Dataset entries:
-- ==== Sys2Proof/Machine/Dispatch.lean ====
section
/-! DEFINITION. The meaning of every command, one arm each. -/

namespace Sys2Proof.Machine

/-- What a command does to everything but the queue of waiting commands. -/
def exec (i : Instr) (s : State) : Host.Outcome State Fault Refusal :=
  match i with
  | .powerOnReset resetA resetB => Sys2Proof.Machine.execPowerOnReset resetA resetB s
  | .requestFrame x bytes => Sys2Proof.Machine.execRequestFrame x bytes s
  | .enter => Sys2Proof.Machine.execEnter s
  | .amend => Sys2Proof.Machine.execAmend s
  | .bar => Sys2Proof.Machine.execBar s
  | .unbar => Sys2Proof.Machine.execUnbar s
  | .remove => Sys2Proof.Machine.execRemove s
  | .lookup => Sys2Proof.Machine.execLookup s
  | .readEntry => Sys2Proof.Machine.execReadEntry s
  | .takeoverEntry => Sys2Proof.Machine.execTakeoverEntry s
  | .setGroup => Sys2Proof.Machine.execSetGroup s
  | .readGroup => Sys2Proof.Machine.execReadGroup s
  | .offer => Sys2Proof.Machine.execOffer s
  | .connectTrunk => Sys2Proof.Machine.execConnectTrunk s
  | .confirm => Sys2Proof.Machine.execConfirm s
  | .scramble => Sys2Proof.Machine.execScramble s
  | .release => Sys2Proof.Machine.execRelease s
  | .readCall => Sys2Proof.Machine.execReadCall s
  | .lineAccess => Sys2Proof.Machine.execLineAccess s
  | .directTransactionStart k => Sys2Proof.Machine.execDirectTransactionStart k s
  | .lineAccessDone k value => Sys2Proof.Machine.execLineAccessDone k value s
  | .holdPort => Sys2Proof.Machine.execHoldPort s
  | .releaseHold => Sys2Proof.Machine.execReleaseHold s
  | .blockPort => Sys2Proof.Machine.execBlockPort s
  | .unblockPort => Sys2Proof.Machine.execUnblockPort s
  | .clearFault => Sys2Proof.Machine.execClearFault s
  | .setCadence => Sys2Proof.Machine.execSetCadence s
  | .setSupervision => Sys2Proof.Machine.execSetSupervision s
  | .setFaultMode => Sys2Proof.Machine.execSetFaultMode s
  | .setGain => Sys2Proof.Machine.execSetGain s
  | .setGainTable => Sys2Proof.Machine.execSetGainTable s
  | .setSweepPeriod => Sys2Proof.Machine.execSetSweepPeriod s
  | .setQuietCode => Sys2Proof.Machine.execSetQuietCode s
  | .setOfferDefaults => Sys2Proof.Machine.execSetOfferDefaults s
  | .takeoverSide => Sys2Proof.Machine.execTakeoverSide s
  | .refresh => Sys2Proof.Machine.execRefresh s
  | .unknownRequest => Sys2Proof.Machine.execUnknownRequest s
  | .sweepStart k => Sys2Proof.Machine.execSweepStart k s
  | .loopReading k reading => Sys2Proof.Machine.execLoopReading k reading s
  | .identityRead k low high => Sys2Proof.Machine.execIdentityRead k low high s
  | .driveWrite k => Sys2Proof.Machine.execDriveWrite k s
  | .gainWrite k => Sys2Proof.Machine.execGainWrite k s
  | .probeReply k value => Sys2Proof.Machine.execProbeReply k value s
  | .transactionNoReply k lowReplied => Sys2Proof.Machine.execTransactionNoReply k lowReplied s
  | .lateReply k value => Sys2Proof.Machine.execLateReply k value s
  | .ringPhaseExpiry p => Sys2Proof.Machine.execRingPhaseExpiry p s
  | .stepExpiry c => Sys2Proof.Machine.execStepExpiry c s
  | .offerExpiry c => Sys2Proof.Machine.execOfferExpiry c s
  | .retestExpiry p => Sys2Proof.Machine.execRetestExpiry p s
  | .frameSync mark net line => Sys2Proof.Machine.execFrameSync mark net line s
  | .unexpectedSync mark => Sys2Proof.Machine.execUnexpectedSync mark s
  | .missedSync net line => Sys2Proof.Machine.execMissedSync net line s
  | .linkResetAssert x => Sys2Proof.Machine.execLinkResetAssert x s
  | .linkResetRelease x => Sys2Proof.Machine.execLinkResetRelease x s
  | .reportDelivery x listen => Sys2Proof.Machine.execReportDelivery x listen s
  | .reportFrameSent x listen => Sys2Proof.Machine.execReportFrameSent x listen s

end Sys2Proof.Machine
end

### [WHAT THE TASK ASKS]
All of the data above should be duplicated exactly.

### [EXERCISE RESPONSE]
-- ==== Sys2Proof/Machine/Dispatch.lean ====
section
/-! DEFINITION. The meaning of every command, one arm each. -/

namespace Sys2Proof.Machine

/-- What a command does to everything but the queue of waiting commands. -/
def exec (i : Instr) (s : State) : Host.Outcome State Fault Refusal :=
  match i with
  | .powerOnReset resetA resetB => Sys2Proof.Machine.execPowerOnReset resetA resetB s
  | .requestFrame x bytes => Sys2Proof.Machine.execRequestFrame x bytes s
  | .enter => Sys2Proof.Machine.execEnter s
  | .amend => Sys2Proof.Machine.execAmend s
  | .bar => Sys2Proof.Machine.execBar s
  | .unbar => Sys2Proof.Machine.execUnbar s
  | .remove => Sys2Proof.Machine.execRemove s
  | .lookup => Sys2Proof.Machine.execLookup s
  | .readEntry => Sys2Proof.Machine.execReadEntry s
  | .takeoverEntry => Sys2Proof.Machine.execTakeoverEntry s
  | .setGroup => Sys2Proof.Machine.execSetGroup s
  | .readGroup => Sys2Proof.Machine.execReadGroup s
  | .offer => Sys2Proof.Machine.execOffer s
  | .connectTrunk => Sys2Proof.Machine.execConnectTrunk s
  | .confirm => Sys2Proof.Machine.execConfirm s
  | .scramble => Sys2Proof.Machine.execScramble s
  | .release => Sys2Proof.Machine.execRelease s
  | .readCall => Sys2Proof.Machine.execReadCall s
  | .lineAccess => Sys2Proof.Machine.execLineAccess s
  | .directTransactionStart k => Sys2Proof.Machine.execDirectTransactionStart k s
  | .lineAccessDone k value => Sys2Proof.Machine.execLineAccessDone k value s
  | .holdPort => Sys2Proof.Machine.execHoldPort s
  | .releaseHold => Sys2Proof.Machine.execReleaseHold s
  | .blockPort => Sys2Proof.Machine.execBlockPort s
  | .unblockPort => Sys2Proof.Machine.execUnblockPort s
  | .clearFault => Sys2Proof.Machine.execClearFault s
  | .setCadence => Sys2Proof.Machine.execSetCadence s
  | .setSupervision => Sys2Proof.Machine.execSetSupervision s
  | .setFaultMode => Sys2Proof.Machine.execSetFaultMode s
  | .setGain => Sys2Proof.Machine.execSetGain s
  | .setGainTable => Sys2Proof.Machine.execSetGainTable s
  | .setSweepPeriod => Sys2Proof.Machine.execSetSweepPeriod s
  | .setQuietCode => Sys2Proof.Machine.execSetQuietCode s
  | .setOfferDefaults => Sys2Proof.Machine.execSetOfferDefaults s
  | .takeoverSide => Sys2Proof.Machine.execTakeoverSide s
  | .refresh => Sys2Proof.Machine.execRefresh s
  | .unknownRequest => Sys2Proof.Machine.execUnknownRequest s
  | .sweepStart k => Sys2Proof.Machine.execSweepStart k s
  | .loopReading k reading => Sys2Proof.Machine.execLoopReading k reading s
  | .identityRead k low high => Sys2Proof.Machine.execIdentityRead k low high s
  | .driveWrite k => Sys2Proof.Machine.execDriveWrite k s
  | .gainWrite k => Sys2Proof.Machine.execGainWrite k s
  | .probeReply k value => Sys2Proof.Machine.execProbeReply k value s
  | .transactionNoReply k lowReplied => Sys2Proof.Machine.execTransactionNoReply k lowReplied s
  | .lateReply k value => Sys2Proof.Machine.execLateReply k value s
  | .ringPhaseExpiry p => Sys2Proof.Machine.execRingPhaseExpiry p s
  | .stepExpiry c => Sys2Proof.Machine.execStepExpiry c s
  | .offerExpiry c => Sys2Proof.Machine.execOfferExpiry c s
  | .retestExpiry p => Sys2Proof.Machine.execRetestExpiry p s
  | .frameSync mark net line => Sys2Proof.Machine.execFrameSync mark net line s
  | .unexpectedSync mark => Sys2Proof.Machine.execUnexpectedSync mark s
  | .missedSync net line => Sys2Proof.Machine.execMissedSync net line s
  | .linkResetAssert x => Sys2Proof.Machine.execLinkResetAssert x s
  | .linkResetRelease x => Sys2Proof.Machine.execLinkResetRelease x s
  | .reportDelivery x listen => Sys2Proof.Machine.execReportDelivery x listen s
  | .reportFrameSent x listen => Sys2Proof.Machine.execReportFrameSent x listen s

end Sys2Proof.Machine
end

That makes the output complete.